Please return only the lines from the one holding "def State.judge (s" through the one holding "each head. -/", exactly as they appear in the records below, both ends included.

- Records for this task
Content starts

-- ==== Sys2Proof/Machine/Commit.lean ====
section
/-!
DEFINITION. Commits: which bars a change concerns (R28), submission, module delivery (R282), acceptance
and refusal (R83–R85, R93), the firmware's own commits (R313) and the commits of a pair (R335).
-/

namespace Sys2Proof.Machine

open Sys2Proof

/-! ## The bars that a change concerns (R28, R29) -/

/-- The bar of a head in two configurations. -/
def headBars (old new : Cfg) (h : Nat) : List Nat :=
  ([(headRec old h).bar, (headRec new h).bar]).filter (· != 0xFF)

/-- The enabled bars that name an axis. -/
def State.axisBars (s : State) (new : Cfg) (n : Nat) : List Nat :=
  (List.range 16).filter (fun b => s.barEnabled b
    && ([barRec s.inForce b, barRec new b].any (fun r => r.axisA == n || r.axisB == n)))

/-- The bars of a channel's enabled bindings. -/
def chanBars (old new : Cfg) (c : Nat) : List Nat :=
  (if chanEnabled old c then [chanBar old c] else []) ++ (if chanEnabled new c then [chanBar new c] else [])

/-- The bars that a change concerns; none: it applies at acceptance (R29). -/
def State.barsOf (s : State) (new : Cfg) (c : Change) : List Nat :=
  let old := s.accepted
  let l : List Nat := match c with
    | .head h _ => headBars old new h
    | .row h _ _ => headBars old new h
    | .bar b _ => [b]
    | .nmap _ _ es => es.flatMap (fun e => headBars old new (e.1 / 8192))
    | .stitch z _ => ([old, new].flatMap (fun cfg =>
        (List.filter (fun (x : Nat × StitchRec) => x.1 == z && x.2.enable) cfg.stitches).map (fun (x : Nat × StitchRec) => x.2.bar)))
    | .stitchMask k _ =>
      (List.filter (fun (x : Nat × StitchRec) => x.2.enable && x.2.mask == k) new.stitches).map (fun (x : Nat × StitchRec) => x.2.bar)
    | .passMask k _ =>
      (List.filter (fun (x : Nat × BarRec) => x.2.scanning && x.2.passMask == k) new.bars).map (fun (x : Nat × BarRec) => x.1)
    | .swath b _ => [b]
    | .axis n _ => s.axisBars new n
    | .axisEnable n _ => s.axisBars new n
    | .echo _ _ => []
    | .wake _ => []
    | .trig g _ => if s.tgEnabled g then [old.sourceBar g, new.sourceBar g] else []
    | .run g _ _ => if s.tgEnabled g then [new.sourceBar g] else []
    | .runStart g _ => if s.tgEnabled g then [new.sourceBar g] else []
    | .trigout _ r => if s.tgEnabled r.source then [new.sourceBar r.source] else []
    | .trigEnable g _ _ => [new.sourceBar g]
    | .wave w _ => (List.range 16).filter (fun b => (barWaves old b).contains w || (barWaves new b).contains w)
    | .profile b _ _ => [b]
    | .waveBar b _ => [b]
    | .channel c _ => chanBars old new c
    | .dac k _ => chanBars old new (128 + k)
    | .curve c _ _ => chanBars old new c
    | .plane _ _ => []
    | .planeEnable p _ => match Table.find? new.planes p with
      | some r => [r.bar]
      | none => []
    | .ring b _ => [b]
    | .port p _ => (List.range 16).filter (fun b => (new.portsOf b).contains p)
    | .policy b _ => [b]
    | .ref h _ _ => headBars old new h
    | .substs es => es.flatMap (fun e => headBars old new (e.1 / 8192))
    | .substClear ids => ids.flatMap (fun i => headBars old new (i / 8192))
    | .outs states es => (states.map (·.1) ++ es.map (·.1)).flatMap (fun i => headBars old new (i / 8192))
    | .temp h _ => headBars old new h
    | .scrub _ => []
    | .power _ => []
    | .hv _ _ => []
    | .therm _ _ => []
    | .bistPeriod _ => []
    | .logMode _ => []
  l.foldl insertNat []

/-- Every bar that a list of changes concerns, ascending. -/
def State.barsOfAll (s : State) (new : Cfg) (cs : List Change) : List Nat :=
  (cs.flatMap (s.barsOf new)).foldl insertNat []

/-! ## Evaluation (R83) -/

/-- The scope of a commit's consistency check (R83, R180, R238): the enabled bars that it affects, and
the bar of a generator that it enables. -/
def State.commitScope (s : State) (after : Cfg) (kind : CommitKind) (cs : List Change) : List Nat :=
  match kind with
  | .trig g => if after.tgEn.get false g then [after.sourceBar g] else []
  | _ => (s.barsOfAll after cs).filter (fun b => after.enabledBar b)

/-- Steps 1–3 of R83 for the changes of a submitted commit. DEDUCED, log entry 49. -/
def State.judge (s : State) (by_ : Origin) (kind : CommitKind) (cs : List Change) : Option Refused :=
  let after := s.accepted.applyAll cs
  firstRefusal (s.ownership by_ after cs :: cs.map (s.recheck after cs)
    ++ [s.checkCommit after (s.commitScope after kind cs)])

/-- A run of the consistency check restarts the idle timer, whoever's commit it is (R399). -/
def State.noteCheck (s : State) : State := { s with power := { s.power with lastActivity := s.aon } }

/-- The digest of the affected objects in force before a commit, and of its descriptors (R479).
DEDUCED, log entry 51. -/
def State.commitDigests (s : State) (cs : List Change) : Word × Word :=
  (crc32c (cs.flatMap (changeBefore s.inForce)), crc32c (cs.flatMap changeBytes))

/-! ## Module delivery (R282) -/

/-- The bank of a head that a commit to `after` leaves for its bar's next fires (R281): that of the bar
that it joins, or of the one that it leaves. DEDUCED, log entry 148. -/
def State.headBank (s : State) (before after : Cfg) (h : Nat) : Nat :=
  s.bankOf (if (headRec after h).bar = 0xFF then (headRec before h).bar else (headRec after h).bar)

/-- The frames that deliver changes from one configuration to another: port, bank and payload, into the
bank that `bank` gives for each head. -/
def deliveries (old new : Cfg) (bank : Nat → Nat) : List (Nat × Nat × List Byte) :=
  (residentChanges old new).flatMap (fun h => (packRecords h.2.2).map (fun d => (h.2.1.port, bank h.1, d)))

Content ends

- Exercise output
def State.judge (s : State) (by_ : Origin) (kind : CommitKind) (cs : List Change) : Option Refused :=
  let after := s.accepted.applyAll cs
  firstRefusal (s.ownership by_ after cs :: cs.map (s.recheck after cs)
    ++ [s.checkCommit after (s.commitScope after kind cs)])

/-- A run of the consistency check restarts the idle timer, whoever's commit it is (R399). -/
def State.noteCheck (s : State) : State := { s with power := { s.power with lastActivity := s.aon } }

/-- The digest of the affected objects in force before a commit, and of its descriptors (R479).
DEDUCED, log entry 51. -/
def State.commitDigests (s : State) (cs : List Change) : Word × Word :=
  (crc32c (cs.flatMap (changeBefore s.inForce)), crc32c (cs.flatMap changeBytes))

/-! ## Module delivery (R282) -/

/-- The bank of a head that a commit to `after` leaves for its bar's next fires (R281): that of the bar
that it joins, or of the one that it leaves. DEDUCED, log entry 148. -/
def State.headBank (s : State) (before after : Cfg) (h : Nat) : Nat :=
  s.bankOf (if (headRec after h).bar = 0xFF then (headRec before h).bar else (headRec after h).bar)

/-- The frames that deliver changes from one configuration to another: port, bank and payload, into the
bank that `bank` gives for each head. -/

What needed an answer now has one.